Dans un tel contexte, notre regard de scientifiques et de médecins nous conduit à en appeler à nos élus, maires, députés, sénateurs, et à toute institution concernée, pour mettre en œuvre au plus vite l’arrêt de l’usage des SDHI en milieu ouvert.

Génétitien, directeur de recherche au CNRS

SDHI ? Le sigle est barbare, les conséquences sur les êtres vivants pourraient l’être tout autant. Depuis deux ans, ces inhibiteurs de la succinate déshydrogénase (SDHI), massivement utilisés contre les moisissures sur les cultures, sont au cœur d’une controverse. En 2018, le généticien Pierre Rustin, directeur de recherche au CNRS et responsable d’une unité de l’Institut national de la santé et de la recherche médicale (Inserm), sonne l’alerte avec huit autres scientifiques et pose une série de questions à l’Agence nationale de sécurité sanitaire de l’alimentation. L’Anses, qui a autorisé leur mise sur le marché en 2013, nomme un comité d’expert qui tranche en janvier 2019 : pas de raison de les interdire. En novembre, l’Anses infléchit sa position et plaide pour de nouvelles études. Hier, des députés et des ONG ont demandé l’interdiction pure et simple des SDHI, à l’instar de 450 scientifiques, via une tribune publiée dans le Monde.

Qu’est-ce que les SDHI ? Comment agissent-ils ?

Pierre Rustin Ce sont des fongicides. Les molécules bloquent la respiration des cellules des champignons et moisissures pour éviter leur prolifération. Elles agissent en inhibant l’enzyme de la succinate déshydrogénase (SDH). Or, la SDH, l’enzyme clé de la chaîne respiratoire, est commune à d’autres espèces vivantes : les vers de terre, les abeilles ou même l’homme. Les SDHI ne bloquent pas que la respiration des champignons, elles vont aussi tuer d’autres organismes. Et ça, on le sait depuis… quarante-quatre ans. En 1976, une recherche américaine soulignait déjà que les SDHI étaient toxiques et non ciblés. Les auteurs concluaient que ce serait une folie d’utiliser ce type de molécule. Il n’y a aucune ambiguïté. Les SDHI tuent tout ce qui est vivant dans la terre : les oiseaux, les insectes, les vers de terre. On a largement dépassé le stade de l’alerte.

Et chez l’homme ?

Pierre Rustin On ne peut pas, aujourd’hui, en prédire les conséquences. Chez l’homme, un dysfonctionnement de la SDH est associé à des pathologies graves : Parkinson, Alzheimer, myopathies, encéphalopathies (maladies du cerveau) et certains cancers… Il n’y a pas encore de morts imputables directement aux SDHI, ces maladies mettent cinq, dix ou quinze ans à se développer. Dans les cohortes d’agriculteurs, on note déjà une augmentation des maladies de Parkinson et d’Alzheimer. Alors que les SDHI sont utilisés, à haute dose, en préventif sur les cultures, nous sommes en amont d’un scandale sanitaire. Il faut les retirer au plus vite, en application du principe de précaution. Si nécessaire, nous lancerons une action pour obtenir leur retrait.

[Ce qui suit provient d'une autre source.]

theorem effectUpdate_chg : ∀ a0 a1 d, Dev.changesOnly [.regs, .t1, .log, .logSeq, .six, .evt, .kqp, .out, .tir, .ldg, .acr] d (effectUpdate a0 a1 d) := by
  intro a0 a1 d
  unfold effectUpdate
  repeat' first
    | (with_reducible assumption)
    | (with_reducible exact chg_refl _ _)
    | ((with_reducible apply Dev.assistUpdate_keep); exact rfl)
    | ((with_reducible apply Dev.failPart_keep); exact rfl)
    | (refine Dev.stageT1_keep (by with_reducible assumption) rfl ?_)
    | ((with_reducible apply Dev.frozenSkip_keep); exact rfl)
    | ((with_reducible apply Dev.runUpdate_keep); exact rfl)
    | ((with_reducible apply Dev.stallBegin_keep); exact rfl)
    | ((with_reducible apply Dev.stallEnd_keep); exact rfl)
    | ((with_reducible apply Dev.takeUnit_keep); exact rfl)
    | (with_reducible apply chg_when)
    | (with_reducible apply chg_ite)
    | (with_reducible apply chg_foldl)
    | (with_reducible apply chg_foldl_snd)
    | (with_reducible apply chg_ite_snd)
    | intro _ _ _
    | intro _
    | split
    | (dsimp -proj only)

theorem effectVectorUnmask_chg : ∀ a0 a1 d, Dev.changesOnly [.msix, .msixPend, .out] d (effectVectorUnmask a0 a1 d) := by
  intro a0 a1 d
  unfold effectVectorUnmask
  repeat' first
    | (with_reducible assumption)
    | (with_reducible exact chg_refl _ _)
    | ((with_reducible apply Dev.vectorControl_keep); exact rfl)
    | (with_reducible apply chg_when)
    | (with_reducible apply chg_ite)
    | (with_reducible apply chg_foldl)
    | (with_reducible apply chg_foldl_snd)
    | (with_reducible apply chg_ite_snd)
    | intro _ _ _
    | intro _
    | split
    | (dsimp -proj only)

theorem effectVfFlr_chg : ∀ a0 d, Dev.changesOnly [.regs, .stampHold, .log, .logSeq, .msix, .msixPend, .evt, .kqp, .ldg, .hif] d (effectVfFlr a0 d) := by
  intro a0 d
  unfold effectVfFlr
  repeat' first
    | (with_reducible assumption)
    | (with_reducible exact chg_refl _ _)
    | ((with_reducible apply Dev.flr_keep); exact rfl)
    | (with_reducible apply chg_when)
    | (with_reducible apply chg_ite)
    | (with_reducible apply chg_foldl)
    | (with_reducible apply chg_foldl_snd)
    | (with_reducible apply chg_ite_snd)
    | intro _ _ _
    | intro _
    | split
    | (dsimp -proj only)

theorem effectVoteReceive_chg : ∀ a0 d, Dev.changesOnly [.regs, .t0, .t1, .log, .logSeq, .six, .evt, .kqp, .out, .tir, .mkt, .ldg, .acr, .col, .fab, .tbn] d (effectVoteReceive a0 d) := by
  intro a0 d
  unfold effectVoteReceive
  repeat' first
    | (with_reducible assumption)
    | (with_reducible exact chg_refl _ _)
    | ((with_reducible apply Dev.takeVote_keep); exact rfl)
    | (with_reducible apply chg_ite)
    | (with_reducible apply chg_foldl)
    | (with_reducible apply chg_foldl_snd)
    | (with_reducible apply chg_ite_snd)
    | intro _ _ _
    | intro _
    | split
    | (dsimp -proj only)

theorem effectVoteTimeout_chg : ∀ a0 d, Dev.changesOnly [.regs, .t0, .t1, .log, .logSeq, .six, .evt, .kqp, .out, .tir, .mkt, .ldg, .acr, .col, .fab, .tbn] d (effectVoteTimeout a0 d) := by
  intro a0 d
  unfold effectVoteTimeout
  repeat' first
    | (with_reducible assumption)
    | (with_reducible exact chg_refl _ _)
    | ((with_reducible apply Dev.decide__keep); exact rfl)
    | ((with_reducible apply Dev.raiseLdg_keep); exact rfl)
    | ((with_reducible apply Dev.setJob_keep); exact rfl)
    | (with_reducible apply chg_when)
    | (with_reducible apply chg_ite)
    | (with_reducible apply chg_foldl)
    | (with_reducible apply chg_foldl_snd)
    | (with_reducible apply chg_ite_snd)
    | intro _ _ _
    | intro _
    | split
    | (dsimp -proj only)

theorem effectVx_chg : ∀ a0 a1 a2 d, Dev.changesOnly [.regs, .t0, .t1, .log, .logSeq, .evt, .kqp, .tir] d (effectVx a0 a1 a2 d) := by
  intro a0 a1 a2 d
  unfold effectVx
  repeat' first
    | (with_reducible assumption)
    | (with_reducible exact chg_refl _ _)
    | ((with_reducible apply Dev.runVx_keep); exact rfl)
    | (with_reducible apply chg_ite)
    | (with_reducible apply chg_foldl)
    | (with_reducible apply chg_foldl_snd)
    | (with_reducible apply chg_ite_snd)
    | intro _ _ _
    | intro _
    | split
    | (dsimp -proj only)

theorem effectWait_chg : ∀ a0 a1 d, Dev.changesOnly [.regs, .log, .logSeq, .msixPend, .six, .evt, .kqp, .out, .tir, .ldg, .col, .ccr] d (effectWait a0 a1 d) := by
  intro a0 a1 d
  unfold effectWait
  repeat' first
    | (with_reducible assumption)
    | (with_reducible exact chg_refl _ _)
    | ((with_reducible apply Dev.endControl_keep); exact rfl)
    | ((with_reducible apply Dev.setCmd_keep); exact rfl)
    | (with_reducible apply chg_ite)
    | (with_reducible apply chg_foldl)
    | (with_reducible apply chg_foldl_snd)
    | (with_reducible apply chg_ite_snd)
    | intro _ _ _
    | intro _
    | split
    | (dsimp -proj only)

L’Anses vous re prochait de ne pas avoir publié d’études sur les SDHI dans une revue scientifique. Vous l’avez fait en novembre 2019 dans Plos One . Quels en sont les résultats ?

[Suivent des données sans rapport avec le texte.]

/-- Settles O13: the request with its key, for D3 and for D4, and any other write. -/
theorem deviceResets : Obligations.DeviceResets := by
  unfold Obligations.DeviceResets
  refine ⟨fun s => ?_, fun s => ⟨rfl, ?_⟩, fun s f key h => ⟨⟨rfl, ?_⟩, ⟨rfl, ?_⟩⟩⟩
  · unfold Answers
    rw [← effect_d3Request_of_pf_key]
    rfl
  · rw [effect_d4Request_of_pf_key]
    obtain ⟨hstage, hfrom, hhlt, hregs⟩ := Dev.startD4_startedAtS0 (s.dev.clearWarm.wr F.pwrLastOff_cause 3)
    refine ⟨?_, ?_, hstage, ?_, rfl⟩
    · rw [hhlt, Dev.wipe_d3Starts, Dev.wr_hlt, Dev.clearWarm_d3Starts]
    · rw [Dev.rd_of_keeps hregs warmCnt_not_mem_bootRegs, Dev.wipe_warmCnt, Dev.rd_wr_ne _ _ _ _ (by decide), Dev.clearWarm_warmCnt, Nat.zero_mod]
    · rw [hfrom, Dev.wipe_now, Dev.wr_now, Dev.clearWarm_now]
  · rw [effect_d3Request_refused s.dev h]
    exact Dev.recorded_badAccess s.dev f 0x30080 3
  · rw [effect_d4Request_refused s.dev h]
    exact Dev.recorded_badAccess s.dev f 0x30080 3

end Sys2Proof.Machine
end

section
/-! Every command answers a next state: its own effect and what follows at once, within the command's frame (00_scope.md;
95_what_each_step_holds.md). -/

namespace Sys2Proof.Machine

/-- Settles O1: the front command is the one that `step` takes. -/
theorem stepRunsTheFront : Obligations.StepRunsTheFront := by
  intro c rest s
  rfl

/-! ### Every command answers -/

/-- Each arm of `exec` is the command's own effect with what follows at once. -/
theorem exec_eq (c : Instr) (s : State) : exec c s = .next { s with dev := (effect c s.dev).settle s.dev } := by
  cases c <;> rfl

/-- Settles O2: one equation for every arm of `exec`. -/
theorem everyCommandAnswers : Obligations.EveryCommandAnswers := exec_eq

theorem answers_of_effect {c : Instr} {s : State} {own : Dev} (h : effect c s.dev = own) : Answers c s own := h ▸ exec_eq c s

theorem completes_of_effect {c : Instr} {s : State} {post : Dev → Prop} (h : post (effect c s.dev)) : Completes c s post :=
  ⟨exec_eq c s, h⟩

/-! ### Steps -/

theorem step_empty {s : State} (h : s.pending = []) : step s = .next s.idle := by
  unfold step
  rw [h]

theorem step_front {s : State} {c : Instr} {rest : List Instr} (h : s.pending = c :: rest) :
    step s = .next { dev := (effect c s.dev).settle s.dev, pending := rest } := by
  unfold step
  rw [h]
  exact exec_eq c _

/-- What a step can do: an idle tick, or the front command's own effect with what follows at once. -/
theorem step_cases {s t : State} (h : step s = .next t) :
    (s.pending = [] ∧ t = s.idle) ∨
      ∃ c rest, s.pending = c :: rest ∧ t = { dev := (effect c s.dev).settle s.dev, pending := rest } := by
  cases hp : s.pending with
  | nil =>
    rw [step_empty hp] at h
    exact .inl ⟨rfl, (Host.Outcome.next.inj h).symm⟩
  | cons c rest =>
    rw [step_front hp] at h
    exact .inr ⟨c, rest, rfl, (Host.Outcome.next.inj h).symm⟩

/-- Every step ends with what follows every command at once. -/
theorem step_settles {s t : State} (h : step s = .next t) : ∃ d, t.dev = Dev.settle d s.dev := by
  obtain ⟨-, rfl⟩ | ⟨c, rest, -, rfl⟩ := step_cases h
  · exact ⟨s.dev.tick, rfl⟩
  · exact ⟨effect c s.dev, rfl⟩

/-! ### Waiting commands -/

theorem run_succ_of_next {M : Host.Core} {s t : M.State} (n : Nat) (h : M.step s = .next t) : M.run (n + 1) s = M.run n t := by
  simp only [Host.Core.run, h]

Pierre Rustin D’abord, les revues scientifiques n’aiment pas publier ce qui est déjà connu… L’Anses n’en a juste pas tenu compte. Pour cette étude, nous avons réactualisé des expérimentations sur les SDHI de nouvelle génération. Tous bloquent la SDH avec une efficacité variable. Mais ils bloquent aussi d’autres éléments de la chaîne respiratoire . L’effet des SDHI n’est donc pas ciblé, il est général. Enfin, nous montrons que les cellules de patients atteints d’Alzheimer sont hypersensibles aux SDHI. Cette catégorie de population est encore plus à risques.

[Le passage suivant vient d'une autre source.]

/-- Bank 0x09: R561 14. -/
def bank09 (i : Nat) : List Field :=
  if i == 0x900 then [fp 9 1 .ro (.num 0) false, fp 8 1 .ro (.num 0) false, fp 4 4 .ro (.num 0) false, fp 2 2 .ro (.num 0) false, fp 0 2 .ro (.num 0) false]  -- TKR_STAT
  else if i == 0x901 then [fp 0 6 .ro (.num 48) false]  -- TKR_SPARE
  else if i == 0x902 then [fp 0 10 .ro (.num 0) false]  -- TKR_RETIRED
  else if 0x903 ≤ i && i ≤ 0x904 then [fp 0 16 .ro (.num 0) false]  -- TKR_JRN_SERIAL0-1
  else if 0x905 ≤ i && i ≤ 0x906 then [fp 0 16 .ro (.num 0) false]  -- TKR_SEAL_NO0-1
  else if i == 0x907 then [fp 0 12 .ro (.num 0) false]  -- TKR_QUEUE
  else if i == 0x908 then [fp 0 16 .rc (.num 0) false]  -- TKR_ECC_CORR
  else if i == 0x909 then [fp 0 16 .rc (.num 0) false]  -- TKR_ECC_UNCORR
  else if 0x90a ≤ i && i ≤ 0x90b then [fp 0 16 .ro (.num 0) false]  -- TKR_UNCORR_ADDR0-1
  else if i == 0x90c then [fp 0 7 .ro (.num 0) false]  -- TKR_SCRUB
  else if 0x90d ≤ i && i ≤ 0x90e then [fp 15 1 .ro (.num 0) false, fp 0 15 .ro (.num 0) false]  -- TKR_IMG0-1
  else []

/-- Bank 0x0A: R561 14. -/
def bank0A (i : Nat) : List Field :=
  if i == 0xa00 then [fp 0 10 .rw (.num 0) false]  -- TKR_BLK_SEL
  else if i == 0xa01 then [fp 12 2 .ro (.num 0) false, fp 0 10 .ro (.num 0) false]  -- TKR_BLK_MAP
  else if 0xa02 ≤ i && i ≤ 0xa03 then [fp 0 16 .ro (.num 0) false]  -- TKR_BLK_ERASES0-1
  else []

/-- Bank 0x0B: R113 03, R591 15. -/
def bank0B (i : Nat) : List Field :=
  if i == 0xb00 then [fp 4 3 .rb (.num 3) false, fp 0 4 .rb (.num 4) false]  -- WDG_CFG
  else if i == 0xb01 then [fp 1 1 .ro (.num 0) false, fp 0 1 .ro (.num 0) false]  -- WDG_STAT
  else if 0xb10 ≤ i && i ≤ 0xb15 then [⟨0, 3, .rw, (.num 2), 0, 4, false, false⟩]  -- BG_FLOOR_a
  else if i == 0xb18 then [fp 0 6 .w1c (.num 0) false]  -- BG_LATE
  else if 0xb20 ≤ i && i ≤ 0xb25 then [fp 0 7 .ro (.num 0) false]  -- BG_PROG_a
  else []

/-- Bank 0x0C: R328 08. -/
def bank0C (i : Nat) : List Field :=
  if i == 0xc00 then [fp 13 3 .ro (.num 0) false, fp 12 1 .ro (.num 0) true, fp 9 3 .ro (.num 0) true, fp 7 2 .ro (.num 0) true, fp 3 4 .ro (.num 0) true, fp 0 3 .ro (.num 0) false]  -- SEQ_STAT
  else if i == 0xc01 then [fp 0 8 .wo (.num 0) false]  -- SEQ_CTL
  else if i == 0xc02 then [fp 1 1 .rw (.num 1) true, fp 0 1 .rw (.num 0) true]  -- SEQ_CFG
  else if i == 0xc03 then [fp 0 8 .rw (.num 0) true]  -- SEQ_EN
  else if i == 0xc04 then [fp 0 8 .ro (.num 0) false]  -- SEQ_PG
  else if i == 0xc05 then [fp 0 8 .ro (.num 0) false]  -- SEQ_DISCH
  else []

/-- Bank 0x0D: R328 08. -/
def bank0D (i : Nat) : List Field :=
  if at_ i 0xd00 0x10 8 then [fp 0 8 .rw (.num 1) true]  -- SEQ_k_START
  else if at_ i 0xd01 0x10 8 then [⟨0, 8, .rw, (.num 10), 1, 255, true, false⟩]  -- SEQ_k_RISE
  else if at_ i 0xd02 0x10 8 then [⟨0, 8, .rw, (.num 20), 1, 255, true, false⟩]  -- SEQ_k_DIS_MAX
  else if at_ i 0xd03 0x10 8 then [⟨8, 8, .rw, (.num 50), 1, 255, true, false⟩, ⟨0, 8, .rw, (.num 10), 1, 255, true, false⟩]  -- SEQ_k_DGL
  else if at_ i 0xd04 0x10 8 then [⟨0, 12, .rw, (.num 3300), 0, 3300, true, false⟩]  -- SEQ_k_FAULT_HI
  else if at_ i 0xd05 0x10 8 then [⟨0, 12, .rw, (.num 3300), 0, 3300, true, false⟩]  -- SEQ_k_WARN_HI
  else if at_ i 0xd06 0x10 8 then [⟨0, 12, .rw, (.num 1000), 0, 3300, true, false⟩]  -- SEQ_k_WARN_LO
  else if at_ i 0xd07 0x10 8 then [⟨0, 12, .rw, (.num 900), 0, 3300, true, false⟩]  -- SEQ_k_FAULT_LO
  else if at_ i 0xd08 0x10 8 then [⟨0, 12, .rw, (.num 100), 0, 3300, true, false⟩]  -- SEQ_k_DISCH
  else if at_ i 0xd09 0x10 8 then [fp 0 12 .ro (.num 0) false]  -- SEQ_k_SNS
  else if at_ i 0xd0a 0x10 8 then [fp 0 9 .ro (.num 0) false]  -- SEQ_k_STAT
  else []

/-- Bank 0x0E: R208 05. -/
def bank0E (i : Nat) : List Field :=
  if i == 0xe00 then [fp 8 8 .ro (.num 0) false, fp 4 4 .ro (.num 15) false, fp 0 4 .ro (.num 0) false]  -- CNV_STAT
  else if i == 0xe01 then [fp 4 4 .wo (.num 0) false, fp 3 1 .wo (.num 0) false, fp 2 1 .rw (.num 1) true, fp 1 1 .rw (.num 1) true, fp 0 1 .rw (.num 1) true]  -- CNV_CTL
  else if i == 0xe02 then [fp 3 6 .rw (.num 3) true, ⟨0, 3, .rw, (.num 2), 0, 6, true, false⟩]  -- CNV_CFG
  else if i == 0xe03 then [fp 7 5 .rw (.num 5) true, fp 2 5 .rw (.num 9) true, fp 0 2 .rw (.num 1) true]  -- CNV_COMP
  else if i == 0xe04 then [⟨0, 8, .rw, (.num 120), 5, 120, true, false⟩]  -- CNV_ILIM
  else if i == 0xe05 then [fp 0 8 .ro (.num 120) false]  -- CNV_ILIM_EFF
  else if i == 0xe06 then [⟨0, 8, .rw, (.num 10), 1, 255, true, false⟩]  -- CNV_SLEW
  else if i == 0xe07 then [fp 0 11 .ro .vsafeReset false]  -- CNV_VSYS_TGT
  else if i == 0xe08 then [⟨0, 7, .rw, (.num 10), 1, 100, true, false⟩]  -- CNV_SHED_DWELL
  else if i == 0xe09 then [⟨0, 8, .rw, (.num 25), 1, 120, true, false⟩]  -- CNV_SHED_ADD1
  else if i == 0xe0a then [⟨0, 8, .rw, (.num 55), 1, 120, true, false⟩]  -- CNV_SHED_ADD2
  else if i == 0xe0b then [⟨0, 8, .rw, (.num 85), 1, 120, true, false⟩]  -- CNV_SHED_ADD3
  else if i == 0xe0c then [⟨0, 8, .rw, (.num 20), 1, 120, true, false⟩]  -- CNV_SHED_DROP2
  else if i == 0xe0d then [⟨0, 8, .rw, (.num 45), 1, 120, true, false⟩]  -- CNV_SHED_DROP3
  else if i == 0xe0e then [⟨0, 8, .rw, (.num 75), 1, 120, true, false⟩]  -- CNV_SHED_DROP4
  else if i == 0xe0f then [⟨0, 4, .rw, (.num 4), 1, 15, true, false⟩]  -- CNV_SKIP
  else if i == 0xe10 then [⟨0, 6, .rw, (.num 20), 0, 60, true, false⟩]  -- CNV_REV_IMAX
  else if i == 0xe11 then [⟨0, 10, .rw, (.num 540), 180, 570, true, false⟩]  -- CNV_REV_VMAX
  else if i == 0xe12 then [fp 0 6 .ro (.num 0) false]  -- CNV_REV_I
  else []

/-- Bank 0x0F: R208 05. -/
def bank0F (i : Nat) : List Field :=
  if at_ i 0xf00 0x10 4 then [⟨0, 7, .rw, (.num 30), 8, 100, true, false⟩]  -- CNV_Pp_CINCH
  else if at_ i 0xf01 0x10 4 then [fp 0 6 .ro (.num 0) false]  -- CNV_Pp_STAT
  else if at_ i 0xf02 0x10 4 then [fp 0 16 .rc (.num 0) false]  -- CNV_Pp_CINCH_CNT
  else []

/-- Bank 0x11: R208 05. -/
def bank11 (i : Nat) : List Field :=
  if at_ i 0x1100 0x80 2 then [fp 0 9 .ro (.num 0) false]  -- CNV_Xn_STAT
  else if at_ i 0x1101 0x80 2 then [fp 10 1 .rw (.num 1) true, fp 9 1 .rw (.num 1) true, fp 3 6 .rw (.num 3) true, ⟨0, 3, .rw, (.num 3), 0, 6, true, false⟩]  -- CNV_Xn_CFG
  else if at_ i 0x1102 0x80 2 then [⟨0, 7, .rw, (.num 40), 8, 100, true, false⟩]  -- CNV_Xn_CINCH
  else if at_ i 0x1103 0x80 2 then [fp 7 5 .rw (.num 5) true, fp 2 5 .rw (.num 9) true, fp 0 2 .rw (.num 1) true]  -- CNV_Xn_COMP
  else if at_ i 0x1104 0x80 2 then [fp 0 11 .ro (.num 0) false]  -- CNV_Xn_VTGT
  else if at_ i 0x1105 0x80 2 then [fp 0 6 .ro (.num 0) false]  -- CNV_Xn_ILIM
  else if at_ i 0x1106 0x80 2 then [fp 0 1 .wo (.num 0) false]  -- CNV_Xn_CTL
  else if at_ i 0x1107 0x80 2 then [fp 0 16 .rc (.num 0) false]  -- CNV_Xn_CINCH_CNT
  else []

/-- Bank 0x12: R251 06. -/
def bank12 (i : Nat) : List Field :=
  if i == 0x1200 then [fp 7 6 .ro (.num 0) false, fp 4 3 .ro (.num 2) false, fp 0 4 .ro (.num 0) false]  -- CHG_STAT
  else if i == 0x1201 then [fp 2 1 .wo (.num 0) false, fp 1 1 .rw (.num 0) true, fp 0 1 .rw .chgEnReset true]  -- CHG_CTL
  else if i == 0x1202 then [fp 4 4 .rw .chemTypeReset true, fp 0 4 .rw .chemCellsReset true]  -- CHG_CHEM
  else if i == 0x1203 then [⟨0, 12, .rw, .vchgReset, 800, 3000, true, false⟩]  -- CHG_VCHG
  else if i == 0x1204 then [⟨0, 9, .rw, (.num 40), 2, 320, true, false⟩]  -- CHG_ICHG
  else if i == 0x1205 then [⟨0, 6, .rw, (.num 8), 2, 40, true, false⟩]  -- CHG_IPRE
  else if i == 0x1206 then [⟨0, 4, .rw, (.num 2), 1, 8, true, false⟩]  -- CHG_IRECOV
  else if i == 0x1207 then [⟨0, 6, .rw, (.num 4), 1, 40, true, false⟩]  -- CHG_ITERM
  else if i == 0x1208 then [⟨0, 9, .rw, .vrecovReset, 100, 300, true, false⟩]  -- CHG_VRECOV
  else if i == 0x1209 then [⟨0, 9, .rw, .vpreReset, 200, 350, true, false⟩]  -- CHG_VPRE
  else if i == 0x120a then [⟨0, 6, .rw, .vrechgReset, 5, 50, true, false⟩]  -- CHG_VRECHG
  else if i == 0x120b then [⟨0, 6, .rw, (.num 10), 1, 60, true, false⟩]  -- CHG_TTERM
  else if i == 0x120c then [⟨0, 8, .rw, (.num 60), 1, 255, true, false⟩]  -- CHG_TPRE
  else if i == 0x120d then [⟨0, 6, .rw, (.num 30), 1, 60, true, false⟩]  -- CHG_TRECOV
  else if i == 0x120e then [⟨0, 6, .rw, (.num 20), 1, 48, true, false⟩]  -- CHG_TSAFE
  else if i == 0x120f then [⟨0, 5, .rw, (.num 4), 1, 16, true, false⟩]  -- CHG_PLIN
  else if i == 0x1210 then [fp 0 4 .ro (.num 0) true]  -- CHG_FAULT
  else if i == 0x1220 then [⟨2, 2, .rw, (.num 1), 0, 2, true, false⟩, ⟨0, 2, .rw, (.num 0), 0, 2, true, false⟩]  -- CHG_NTC
  else if i == 0x1221 then [⟨0, 8, .rw, (.num 0), (-40), 85, true, true⟩]  -- CHG_T_COLD
  else if i == 0x1222 then [⟨0, 8, .rw, (.num 10), (-40), 85, true, true⟩]  -- CHG_T_COOL
  else if i == 0x1223 then [⟨0, 8, .rw, (.num 45), (-40), 85, true, true⟩]  -- CHG_T_WARM
  else if i == 0x1224 then [⟨0, 8, .rw, (.num 55), (-40), 85, true, true⟩]  -- CHG_T_HOT
  else if i == 0x1225 then [⟨0, 8, .rw, (.num 85), 40, 125, true, false⟩]  -- CHG_TBOARD
  else if i == 0x1226 then [⟨8, 4, .rw, (.num 4), 0, 8, true, false⟩, fp 0 5 .rw (.num 0) true]  -- CHG_ZONE_COOL
  else if i == 0x1227 then [⟨8, 4, .rw, (.num 8), 0, 8, true, false⟩, fp 0 5 .rw (.num 0) true]  -- CHG_ZONE_NORMAL
  else if i == 0x1228 then [⟨8, 4, .rw, (.num 8), 0, 8, true, false⟩, fp 0 5 .rw (.num 10) true]  -- CHG_ZONE_WARM
  else if 0x1229 ≤ i && i ≤ 0x122a then [fp 0 16 .ro (.num 0) false]  -- CHG_TEMP1-2
  else []

/-- Bank 0x13: R252 06. -/
def bank13 (i : Nat) : List Field :=
  if 0x1300 ≤ i && i ≤ 0x1301 then [fp 0 16 .ro (.num 0) true]  -- CHG_QACC0-1
  else if i == 0x1302 then [fp 0 16 .ro (.num 0) true]  -- CHG_QREM
  else if i == 0x1303 then [fp 0 16 .ro (.num 0) false]  -- CHG_CAP_L
  else if i == 0x1304 then [fp 0 16 .rw (.num 0) true]  -- CHG_CAP_NOM
  else if i == 0x1305 then [fp 15 1 .ro (.num 0) true, fp 0 7 .ro (.num 0) false]  -- CHG_SOC
  else if i == 0x1306 then [fp 0 16 .ro (.num 0) false]  -- CHG_RESERVE_MIN
  else if i == 0x1307 then [⟨0, 9, .rw, (.num 40), 2, 320, true, false⟩]  -- CHG_IREF
  else if i == 0x1308 then [fp 0 10 .rw (.num 0) true]  -- CHG_RESERVE_WARN
  else if i == 0x1309 then [fp 0 16 .ro (.num 0) false]  -- CHG_IBAT
  else if i == 0x130a then [fp 0 12 .ro (.num 0) false]  -- CHG_VBAT
  else []

/-- Bank 0x14: R292 07, R293 07. -/
def bank14 (i : Nat) : List Field :=
  if i == 0x1400 then [fp 12 4 .ro (.num 0) true, fp 8 1 .ro (.num 0) true, fp 7 1 .ro (.num 0) false, fp 6 1 .ro (.num 0) false, fp 4 2 .ro (.num 0) false, fp 3 1 .ro (.num 0) false, fp 2 1 .ro (.num 0) false, fp 1 1 .ro (.num 0) false, fp 0 1 .ro (.num 0) false]  -- EMG_STAT
  else if i == 0x1401 then [fp 12 4 .ro (.num 0) false, ⟨10, 2, .rw, (.num 1), 0, 2, true, false⟩, fp 8 1 .rw (.num 1) true, fp 2 1 .wo (.num 0) false, fp 1 1 .wo (.num 0) false, fp 0 1 .wo (.num 0) false]  -- EMG_CTL
  else if i == 0x1402 then [⟨0, 9, .rw, .emgWarnReset, 250, 400, true, false⟩]  -- EMG_WARN
  else if i == 0x1403 then [⟨0, 9, .rw, .emgCutReset, 250, 400, true, false⟩]  -- EMG_CUTOFF
  else if i == 0x1404 then [⟨0, 9, .rw, .emgAbortReset, 250, 400, true, false⟩]  -- EMG_TEST_ABORT
  else if i == 0x1405 then [⟨0, 5, .rw, (.num 3), 3, 30, true, false⟩]  -- EMG_FN_LEN
  else if i == 0x1406 then [⟨0, 5, .rw, (.num 6), 1, 16, true, false⟩]  -- EMG_DUR_LEN
  else if 0x1408 ≤ i && i ≤ 0x1409 then [fp 0 16 .rw (.num 0) true]  -- EMG_FN_NEXT0-1
  else if 0x140a ≤ i && i ≤ 0x140b then [fp 0 16 .rw (.num 0) true]  -- EMG_DUR_NEXT0-1
  else if i == 0x140c then [⟨0, 9, .rw, (.num 30), 0, 365, true, false⟩]  -- EMG_FN_PERIOD
  else if i == 0x140d then [⟨0, 10, .rw, (.num 365), 0, 730, true, false⟩]  -- EMG_DUR_PERIOD
  else if i == 0x140e then [⟨0, 7, .rw, (.num 24), 1, 72, true, false⟩]  -- EMG_DEFER_MAX
  else if i == 0x140f then [⟨0, 5, .rw, (.num 3), 1, 24, true, false⟩]  -- EMG_RETRY
  else if i == 0x1410 then [fp 0 16 .ro (.num 0) false]  -- EMG_ELAPSED
  else if i == 0x1411 then [fp 0 16 .ro (.num 0) false]  -- EMG_SERIAL
  else []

Pourquoi aucune des alertes lancées depuis deux ans n’a-t-elle été prise en compte ?

Pierre Rustin Je suis un rat de laboratoire… c’était la première fois de ma carrière que je découvrais ce monde, qui est assez effrayant. Les enjeux financiers y sont énormes. Face à cela, tout le monde semble disparaître… Je ne peux émettre que des hypothèses. Y a-t-il des relations incestueuses entre agrochimie, agriculture industrielle et l’Anses ? L’Anses a donné l’autorisation et défini les conditions d’utilisation de ces molécules. En leur disant qu’il faut retirer les SDHI, on leur demande de se déjuger.